What needs to happen now?
Initiatives
such as those recognised by the REWARD prize are heartening, but their
work is poorly supported by funders and institutions. So, although the
pace of change in reporting guidance has been rapid, change in improving
practice has remained slow, with overall publication rates remaining at
about 50%, and vast other areas of medical research unobserved and
unimproved.
The recent evidence based medicine
manifesto, citing Altman’s 1994 “scandal” paper, proposes nine steps
towards “better evidence for better healthcare.”24
It links the problems of poor research to poor information for clinical
decision making. For Altman, these decision making consequences were
central.

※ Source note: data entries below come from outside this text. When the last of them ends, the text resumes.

/-! ## Itinerary entries -/

/-- R331, R332, R338, R341, R343 to R349: the entries of an itinerary, each once its condition holds. That a
hint on an absent BULK completes ABSENT is the model's choice (log entry 87). -/
def Obligations.ItineraryEntries : Prop :=
  ∀ (s : State) (n : Nat), s.cur = .ctx n →
    let c := ctxAt s n
    (∀ a, (a.mc = true → c.mc ≠ none) → openMoves c a.wclass.toNat < winOf c a.wclass.toNat →
      exec (.move a) s = .next (passEntry (startMove s n c a) n)) ∧
    (∀ pmask src grp epoch ackto, pmask.getLsbD (BitVec.toNat src) = true →
      pmask.getLsbD Config.package.toNat = true → s.caps.ovl = true → c.mc = none →
      EntryDone (.mcast pmask src grp epoch ackto) s n
        (modCtx s n fun c => { c with
          mc := some { epoch := epoch, pmask := pmask, src := src, grp := grp
                       ackto := if ackto = 0#16 then 4096 else ackto.toNat }
          left := c.left.filter fun e => e.1 != epoch }) .done) ∧
    (∀ tier obj gen len off at_ s2,
      (tier = 0#2 ∨ (tier = 1#2 ∧ s.bulkSize ≠ 0) → EntryDone (.hint tier obj gen len off at_) s n s .done) ∧
      (tier = 1#2 → s.bulkSize = 0 → EntryDone (.hint tier obj gen len off at_) s n s .absent) ∧
      (tier = 2#2 → hintPool s c obj.toNat gen.toNat len.toNat off at_.toNat = .done s2 .done →
        EntryDone (.hint tier obj gen len off at_) s n s2 .done)) ∧
    (∀ cls k, openMoves c cls.toNat ≤ k.toNat → EntryDone (.waitw cls k) s n s .done) ∧
    (∀ sem fen fsem add,
      let s2 := modCtx s n fun c => { c with
        marks := c.marks ++ [{ idx := c.cidx, order := c.cord, sem := BitVec.toNat sem, fen := fen
                               fsem := BitVec.toNat fsem, add := add }] }
      exec (.mark sem fen fsem add) s = .next (passEntry (settleMarks (c.marks.length + 1) s2 n) n)) ∧
    (∀ target lvl sadv dadv count step stride,
      let l := BitVec.toNat lvl
      let armed := c.arm.getLsbD l
      let rem := if armed then mapGet 0#16 c.rem l else count
      let one : Int := BitVec.toInt stride * 65536
      let i := Instr.repeatE target lvl sadv dadv count step stride
      (armed = false → count = 0#16 → EntryDone i s n s .done) ∧
      (armed = true ∨ count ≠ 0#16 → rem ≠ 0#16 →
        let s2 := modCtx s n fun c => addStride { c with
          arm := c.arm ||| (1#4 <<< l)
          rem := mapSet 0#16 c.rem l (rem - 1)
          dofs := c.dofs + BitVec.setWidth 32 step } sadv dadv one
        exec i s = .next (modCtx (entryStatus s2 n (ctxAt s2 n).cidx (ctxAt s2 n).cord .done 0) n fun c => { c with
          held := none
          order := c.order + 1
          idx := target.toNat })) ∧
      (armed = true → rem = 0#16 →
        EntryDone i s n (modCtx s n fun c => addStride { c with
          arm := c.arm &&& ~~~(1#4 <<< l)
          rem := mapSet 0#16 c.rem l 0#16
          dofs := c.dofs - BitVec.setWidth 32 count * BitVec.setWidth 32 step } sadv dadv (-(one * count.toNat))) .done)) ∧
    (∀ k tick, effTick c (BitVec.toNat tick) ≤ itinTick s c →
      EntryDone (.gust k tick) s n (modCtx s n fun c => { c with gust := k.toNat + 1 }) .done) ∧
    (∀ (r : BitVec 4) (rebase : Bool) (sem : BitVec 12) (tref : BitVec 32) (l : List Byte) (s2 : State),
      let g := rqAt s r.toNat
      let ahead := (g.nb - c.bseen).toNat
      let seen := fun (t : State) => modCtx (spendEntry t n) n fun x => { x with
        bseen := x.bseen + 1
        tbase := if rebase then BitVec.ofInt 32 (itinTick s c) - tref else x.tbase }
      s.caps.rqg = true → g.active = true → g.rels.length < ahead → ahead ≤ 64 →
      EntryDone (.batch r rebase sem false tref) s n (seen s) .done ∧
      (batchSize s c g c.bseen = .ok l s2 →
        let k : BitVec 32 := ofBytes 32 l
        EntryDone (.batch r rebase sem true tref) s n (seen (semAdd s2 c.die sem.toNat (k.setWidth 64))) .done)) ∧
    (c.moves.all (fun m => m.status.isSome) = true → c.marks = [] →
      exec .itinEnd s = .next (modCtx (entryStatus (leaveStream s n) n c.cidx c.cord .done 0) n fun c => { c with
        held := none
        active := false
        stopping := false }))

/-! ## What the host writes -/

/-- R288, R289, R302, R392: a tail reaches its queue and ends IDLE; SKIP, RETRY, RUN and RESET. What RESET clears is the
model’s reading (log entry 52). -/
def Obligations.QueueCommands : Prop :=
  ∀ (s : State) (die q : Nat) (tail : BitVec 32), ready s = true →
    let x := Machine.queueAt s die q
    let go := fun (x : Queue) => { x with
      stop := none
      noPacket := false }
    let inRing := fun (x : Queue) => (x.tail - x.head).toNat ≤ 2 ^ x.size
    (die < s.caps.dies.toNat → q < 16 → x.en = true →
      (x.stop ≠ none ∨ (zeroBits tail 0 2 = true ∧ inRing { x with tail := tail })) →
      exec (.doorbell die q tail) s = .next (modQueue { s with
        pwrState := 0#2
        idleSeen := s.frame.toNat } die q fun x => { x with tail := tail })) ∧
    (x.stop ≠ none → zeroBits x.tail 0 2 = true → inRing x → exec (.qctlRetry die q) s = .next (modQueue s die q go)) ∧
    exec (.qctlRun die q) s = .next (modQueue s die q fun x => { x with hold := false }) ∧
    (queueIdle x = true ∨ x.stop ≠ none →
      ∃ t, exec (.qctlReset die q) s = .next t ∧ rest { t with dies := s.dies } = rest s ∧
        let y := Machine.queueAt t die q
        y.head = 0#32 ∧ y.tail = 0#32 ∧ y.stop = none ∧ y.stack = [] ∧ y.launches = [] ∧ y.started = false ∧
        y.en = x.en ∧ y.base = x.base ∧ y.size = x.size ∧ y.frame = x.frame) ∧
    (x.stop ≠ none → x.noPacket = true → zeroBits x.tail 0 2 = true → inRing x → exec (.qctlSkip die q) s = .next (modQueue s die q go)) ∧
    (∀ (h : BitVec 32), x.stop ≠ none → x.noPacket = false → x.stack = [] → x.ahead = [] → zeroBits x.tail 0 2 = true → inRing x →
      (x.hdr = some h ∨ x.hdr = none ∧ ∃ l s2, queueWords s die x (queuePos s x) 1 = .ok l s2 ∧ h = ofBytes 32 l) →
      let n := max (fieldOf h 16 8) 1
      4 * n ≤ (x.tail - x.head).toNat →
      ∃ t, exec (.qctlSkip die q) s = .next t ∧ Machine.queueAt t die q = { go x with
        head := x.head + BitVec.ofNat 32 (4 * n)
        hdr := none
        skip := 0
        prevLaunch := some (fieldOf h 24 8 == 1 || fieldOf h 24 8 == 2) })

/-- R77, R234, R301, R324, R337, R349, R371, R390: a Frozen crew's gang is evicted, or the crew resumes; a Suspended crew with
a full save becomes restorable; a context of the tier engine stops, or its lateness is cleared; a gatherer context takes
the request to stop; an isolated port that has trained again returns to service; a frame returns to its die's pool, or is
logged as event 8, a number of the model's choosing (log entry 21). -/
def Obligations.HostCommands : Prop :=
  (∀ (s : State) (die slot n : Nat), ready s = true →
     let k := crewKey die slot
     (∀ c, crewAt s k = some c → c.st = .frozen →
       exec (.cpEvict die slot) s = .next (evictReady ((gangKeys s k).foldl (fun s k =>
         modCrew (freezeCrew s k) k fun c => { c with st := if c.st = .frozen then CrewState.evicting else c.st }) s) k)) ∧
     (∀ c, crewAt s k = some c → c.st = .frozen → c.entryDue = false → s.thermal = [] →
       exec (.cpResume die slot) s = .next (thaw s k)) ∧
     (∀ c, crewAt s k = some c → c.st = .suspended → c.full = true →
       exec (.cpResume die slot) s = .next (settleLaunch (modCrew s k fun c => { c with st := .waiting }) c.launch)) ∧
     ((ctxAt s n).active = true → (ctxAt s n).stopping = false →
       exec (.tecStop n) s = .next (leaveStream (modCtx s n fun c => { c with
         stopping := true
         cause := 4
         gust := 0
         held := c.held.filter fun ws => !isMove ws
         pend := [] }) n)) ∧
     exec (.clrLull n) s = .next (modCtx s n fun c => { c with
       late := 0
       l := 0 }) ∧
     exec (.rqcStop n) s = .next (modRq s n fun g => { g with stopAsk := g.active }) ∧
     ((portAt s n).state = 2#3 → (portAt s n).trained = true →
       ∃ t, exec (.restore n) s = .next t ∧ portAt t n = { portAt s n with
         state := 4#3
         restored := true
         trained := false } ∧ t.mem = s.mem) ∧
     (∀ v, die < s.caps.dies.toNat → (dieAt s die).pool.contains (fieldOf (v : BitVec 64) 13 39) = false →
       let f := fieldOf v 13 39
       exec (.fpPush die v) s = .next (if Config.inStack die f = true
         then modDie s die fun d => { d with pool := d.pool ++ [f] } else logEvent s 8 f)))

/-- R10, R288, R371, R381, R388 to R390, R393: a register write of a running package acts as its register takes it: a queue's
base, configuration and tail, PLIM and PREEN, the watchdog limits, FQ_HEAD, FP_PUSH, the lateness limits of a context, a space
table entry, an MSI-X word, the power cap. A write of an offset that holds none, or before READY, changes nothing. A
read of a write-only register is zero; reads give QBASE, QTAIL, QHEAD, QCOOKIE, FQ_HEAD, an MSI-X word, the pending bits and the
power cap. That a tail is recorded in STANDBY is R393. The places and the layout of the MSI-X table and pending-bit array
within their block, and what lies past them, are the model's choice (log entries 64 and 79), as is that a write of QBASE is
checked against the ring's size (log entry 51). -/
def Obligations.Bar0Registers : Prop :=
  (∀ (s : State) (off : Nat) (v : BitVec 64), s.phase ≠ 7#4 → s.pwrState ≠ 2#2 →
    exec (.registerWrite off v) s = .next s) ∧
  (∀ (s : State) (die q : Nat) (v : BitVec 64), s.off = false → s.pwrState = 2#2 → die < 4 → q < 16 →
    exec (.registerWrite (0x100000 * (die + 1) + 0x1010 + 0x40 * q) v) s =
      .next { s with tails := s.tails ++ [(die, q, v.setWidth 32)] }) ∧
  (∀ (s : State) (off : Nat), ready s = true → (0x100 ≤ off ∧ off < 0x100000) ∨ 0x538100 ≤ off →
    readBar0 s off = 0#64 ∧ ∀ v, exec (.registerWrite off v) s = .next s) ∧
  (∀ s : State, ready s = true → readBar0 s 0x10 = 0#64 ∧ readBar0 s 0x28 = s.pwrCap.setWidth 64 ∧
    (∀ n, n < 4096 → readBar0 s (0x530000 + 8 * n) = msixWord s n) ∧
    (∀ n, n < 32 → readBar0 s (0x538000 + 8 * n) = mapGet 0#64 s.pba n) ∧
    (∀ n, n < 64 → readBar0 s (0x501048 + 0x80 * n) = 0#64) ∧
    ∀ die, die < s.caps.dies.toNat → die < 4 →
      let base := 0x100000 * (die + 1)
      readBar0 s (base + 0x38) = 0#64 ∧ readBar0 s (base + 0x40) = 0#64 ∧ readBar0 s (base + 0x40020) = 0#64 ∧
      readBar0 s (base + 0x40010) = (dieAt s die).fqHead.setWidth 64 ∧
      ∀ q, q < 16 →
        let x := Machine.queueAt s die q
        let block := base + 0x1000 + 0x40 * q
        readBar0 s block = d64 (x.base / 64 % 2 ^ 46 * 64) ∧ readBar0 s (block + 0x10) = x.tail.setWidth 64 ∧
        readBar0 s (block + 0x18) = x.head.setWidth 64 ∧ readBar0 s (block + 0x30) = 0#64 ∧
        readBar0 s (block + 0x38) = x.cookie.setWidth 64) ∧
  (∀ (s : State) (v : BitVec 64), ready s = true →
     let wr := fun (off : Nat) (t : State) => exec (.registerWrite off v) s = .next t
     (∀ c, c = fieldOf v 0 16 → 300 ≤ c → c ≤ s.caps.variant.watts → wr 0x28 { s with pwrCap := bits v 0 16 }) ∧
     wr 0x30 s ∧
     (∀ die q, die < s.caps.dies.toNat → die < 4 → q < 16 →
       wr (0x100000 * (die + 1) + 0x1000 + 0x40 * q) (modQueue s die q fun x => writeQbase x v) ∧
       wr (0x100000 * (die + 1) + 0x1008 + 0x40 * q) (modQueue s die q fun x => writeQcfg x v) ∧
       wr (0x100000 * (die + 1) + 0x1010 + 0x40 * q) (ringDoorbell s die q (v.setWidth 32))) ∧
     (∀ die, die < s.caps.dies.toNat → die < 4 →
       wr (0x100000 * (die + 1)) (modDie s die fun d => { d with
         plim := bits v 16 32
         preen := v.getLsbD 0 }) ∧
       wr (0x100000 * (die + 1) + 0x10) (modDie s die fun d => { d with
         stall := bits v 32 32
         runlim := v.setWidth 32 }) ∧
       wr (0x100000 * (die + 1) + 0x40010) (modDie s die fun d => { d with fqHead := v.setWidth 32 }) ∧
       wr (0x100000 * (die + 1) + 0x40020) (pushFrame s die v)) ∧
     (∀ n, n < 64 → fieldOf v 0 16 ≤ fieldOf v 16 16 →
       wr (0x501000 + 0x80 * n) (modCtx s n fun c => { c with
         lateHi := bits v 16 16
         lateLo := bits v 0 16 })) ∧
     (∀ n, n < 512 → (v.getLsbD 63 = true → fieldOf v 56 6 ≠ 0) →
       let x : Space := { v := v.getLsbD 63, consent := v.getLsbD 62, kdom := bits v 56 6, obt := fieldOf v 6 46 * 64 }
       wr (0x510000 + 8 * n) { s with spaces := mapSet {} s.spaces n x }) ∧
     (∀ n, n < 4096 →
       let t := { s with msix := mapSet (msixReset n) s.msix n v }
       wr (0x530000 + 8 * n) (if msixPending t (n / 2) = true ∧ msixMasked t (n / 2) = false
         then emit (setPending t (n / 2) false) (.msi (n / 2)) else t)) ∧
     (∀ n, n < 32 → wr (0x538000 + 8 * n) s))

As a statistician, he was appalled by the poor quality of the
design, conduct, and reporting of research, not just for its deleterious
effects on the medical knowledge base but, more importantly, for its
“serious consequences for clinical practice, research, policy making,
and ultimately for patients.”
Given Doug Altman’s
pivotal role in raising awareness of the scandal of poor medical
research and in establishing the EQUATOR centres, it is unsurprising
that he received a Lifetime Achievement Award from The BMJ in
2016. To realise the full value of his legacy, research funders,
research regulators, research organisations, journals, and the many
people Doug taught and inspired must act together to design, conduct,
and report better research done for the right reasons. The continuing
ethical, scientific, and economic deficiencies of medical research
remain scandalous.
Biography
Paul
Glasziou is a GP researcher and the founding director of the Centre for
Research in Evidence-Based Practice at Bond University. He is also
chair of the REWARD Alliance.
Iain Chalmers has a longstanding interest in biased under-reporting of research. He is coordinator of the James Lind Initiative.